One of the other findings in the study, Dr. Bath said, was that when patients with stroke mimics were treated with nitroglycerin they improved across the board (p=0.008)—whether the cause of the mimic was a seizure, a migraine headache, or a functional stroke, often caused by sudden and often distressing life events.
“I am not sure I believe this is a real finding,” he said, “because there is no unifying mechanism of action.”
Larry B. Goldstein, MD, FAAN, chairman of neurology and co-director of the Kentucky Neuroscience Institute at the University of Kentucky, who was not involved with the trial, had a similar reaction to the unexpected finding in the stroke mimics. “I am confounded by this as well,” he told Neurology Today.
“There is no indication for using this drug in patients in the early stages of stroke, and there is some concern that it could do harm in some patients,” Dr. Goldstein said.
Still, he acknowledged that the fact that the researchers did show that this type of study could be performed in the ambulance setting “is not a trivial finding. This was a well done and well analyzed trial.”
In an editorial in The Lancet, Karen C. Johnston, MD, MSc, Harrison Distinguished Professor and chair of neurology at the University of Virginia in Charlottesville, and Valerie Durkalski-Mauldin, PhD, professor of public health sciences at the Medical University of South Carolina in Charleston, suggested that design flaws may have prevented the trial from being successful, but probably would not have altered the outcome.
“Regardless of these limitations, RIGHT-2 has provided high-level evidence that glyceryl trinitrate given within 4 hours of onset does not significantly improve outcome in hyperacute patients presenting with possible stroke,” they wrote.
But they said there is a silver lining in the failed trial. “The trial has added to the existing data that show that future hyperacute treatment trials can successfully offer study treatment in the pre-hospital setting. Although the intervention did not improve clinical outcome, pre-hospital treatment with glyceryl trinitrate used 184 ambulance stations in eight ambulances services in England and Wales as the trial sites, and 516 paramedics as the front-line recruiting investigators.”

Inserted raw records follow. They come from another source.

-- ==== Sys2Proof/Tests/Slice0.lean ====
section
/-! SUPPORT. The model's own tests. The words are written out from the table of `30_encoding.md` R64, the
one-step results come from `95_test_vectors.md` (the id is in each docstring), and the last part has a
witness for each statement with hypotheses. -/

namespace Sys2Proof.Machine.Tests

/-! ## Helpers -/

/-- A RUNNING state with bytes at `pc`; its next input sample is a quiet host with the given `tmr`. -/
def running (pc : PcWord) (code : List Byte) (regs : List (RegIndex × Byte)) (fl : Byte := 0x00)
    (tmr : Bool := false) : State :=
  { State.reset with
    regs := regs.foldl (fun v r => v.set r.1 r.2) State.reset.regs
    pc := pc
    fl := fl
    mem := writeBytes [] (pcByte pc) code
    run := .running
    inputs := [quietPins tmr] }

/-- `s` with more bytes in memory. -/
def withBytes (s : State) (a : Byte) (l : List Byte) : State := { s with mem := writeBytes s.mem a l }

/-- The step answers a next state of which `p` holds. -/
def after (o : StepResult) (p : State → Bool) : Bool :=
  match o with
  | .next t => p t
  | .fault _ | .refused _ => false

/-- The step answers the fault `c` at `pc`. -/
def faults (o : StepResult) (c : FaultCode) (pc : PcWord) : Bool :=
  after o fun t => decide (t.run = .fault ∧ t.faultCode = c ∧ t.faultPc = pc)

/-! ## WellFormed refuses -/

theorem test_wf_refuses_first_operand : (Instr.ldi 0x08 0x05).wf = false := by decide
theorem test_wf_refuses_second_operand : (Instr.mod 0x01 0xFF).wf = false := by decide
theorem test_wf_refuses_single_operand : (Instr.jeq 0x09).wf = false := by decide
theorem test_wf_allows_every_immediate : (Instr.ldi 0x00 0xFF).wf = true := by decide
theorem test_hltEnc_refuses_operand_count : ¬ HltEncOk 0x41 := by decide
theorem test_hltEnc_refuses_ret : ¬ HltEncOk 0x11 := by decide
theorem test_hltEnc_allows_bounds : HltEncOk 0x00 ∧ HltEncOk 0x3F ∧ HltEncOk hltEncDefault := by decide

/-! ## Decoding of words written out from R64 -/

theorem test_decode_direct :
    decode [0b00000001] = .ok (.hlt, []) ∧
    decode [0b10000010, 0b00000011, 0b11111111] = .ok (.ldi 3 0xFF, []) ∧
    decode [0b01000111, 0b00000101] = .ok (.prn 5, []) ∧
    decode [0b01001000, 0b00000110] = .ok (.pra 6, []) ∧
    decode [0b10000100, 0b00000001, 0b00000010] = .ok (.st 1 2, []) := by decide

theorem test_decode_alu_two_operands :
    decode [0b10100000, 1, 2] = .ok (.add 1 2, []) ∧ decode [0b10100010, 1, 2] = .ok (.mul 1 2, []) ∧
    decode [0b10100111, 1, 2] = .ok (.cmp 1 2, []) ∧ decode [0b10101000, 1, 2] = .ok (.and 1 2, []) ∧
    decode [0b10101010, 1, 2] = .ok (.or 1 2, []) ∧ decode [0b10101011, 1, 2] = .ok (.xor 1 2, []) ∧
    decode [0b10101100, 1, 2] = .ok (.shl 1 2, []) ∧ decode [0b10101101, 1, 2] = .ok (.shr 1 2, []) ∧
    decode [0b10100100, 1, 2] = .ok (.mod 1 2, []) := by decide

theorem test_decode_alu_one_operand :
    decode [0b01101001, 4] = .ok (.not 4, []) ∧ decode [0b01100101, 4] = .ok (.inc 4, []) ∧
    decode [0b01100110, 4] = .ok (.dec 4, []) := by decide

theorem test_decode_stack :
    decode [0b01000101, 7] = .ok (.push 7, []) ∧ decode [0b01000110, 7] = .ok (.pop 7, []) ∧
    decode [0b01010000, 1] = .ok (.call 1, []) ∧ decode [0b00010001, 9] = .ok (.ret, [9]) := by decide

theorem test_decode_jumps :
    decode [0b01010100, 2] = .ok (.jmp 2, []) ∧ decode [0b01010101, 2] = .ok (.jeq 2, []) ∧
    decode [0b01010110, 2] = .ok (.jne 2, []) := by decide

/-- A register operand above 7 decodes; the check is the instruction's (R84). -/
theorem test_decode_keeps_operand_byte : decode [0b10100000, 0x08, 0xFF] = .ok (.add 0x08 0xFF, []) := by decide

theorem test_decode_refuses_by_name :
    decode [0x00] = .error .illegalOpcode ∧ decode [0b00010011] = .error .illegalOpcode ∧
    decode [0b11000000] = .error .illegalOpcode ∧ decode [0b10000000, 0, 0] = .error .illegalOpcode ∧
    decode [0b10000000] = .error .truncated ∧ decode [0b01000111] = .error .truncated ∧
    decode [] = .error .truncated := by decide

/-- With another HLT_ENC the byte 0x01 is no instruction. -/
theorem test_decode_other_hltEnc :
    decodeWith 0x3F [0x3F] = .ok (.hlt, []) ∧ decodeWith 0x3F [0x01] = .error .illegalOpcode := by decide

/-- The host's numbering: bit 0 is the least significant bit of the first byte. -/
theorem test_decodeTableWord :
    decodeTableWord 24 0x050382 = some (.ldi 3 5) ∧ decodeTableWord 8 0x82 = some (.ldi 0 0) ∧
    decodeTableWord 16 0x0247 = some (.prn 2) ∧ decodeTableWord 8 0x01 = some .hlt ∧
    decodeTableWord 8 0x00 = none := by decide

“This trial is the first in the United Kingdom to our knowledge to show the ability of the emergency medical service teams to successfully enroll in a hyperacute stroke clinical trial in the field. The FAST-MAG [Field Administration of Stroke Therapy-Magnesium] in the USA has previously shown such a model, with the enrollment of 1,700 patients in a phase 3 trial assessing magnesium in acute stroke in the Los Angeles area,” they noted. “Such trials are changing the paradigm of acute stroke research by showing the feasibility of very early treatment initiation within a median of 45 minutes for FAST-MAG and 73 minutes for RIGHT-2.”
Dr. Bath has served as a consultant for and on the advisory board of Platelet Solutions Ltd, Moleac, DiaMedica Therapeutics, Inc, Phagenesis, Nestle, and ReNeuron. Drs. Johnston and Durkalski-Mauldin had no competing interests.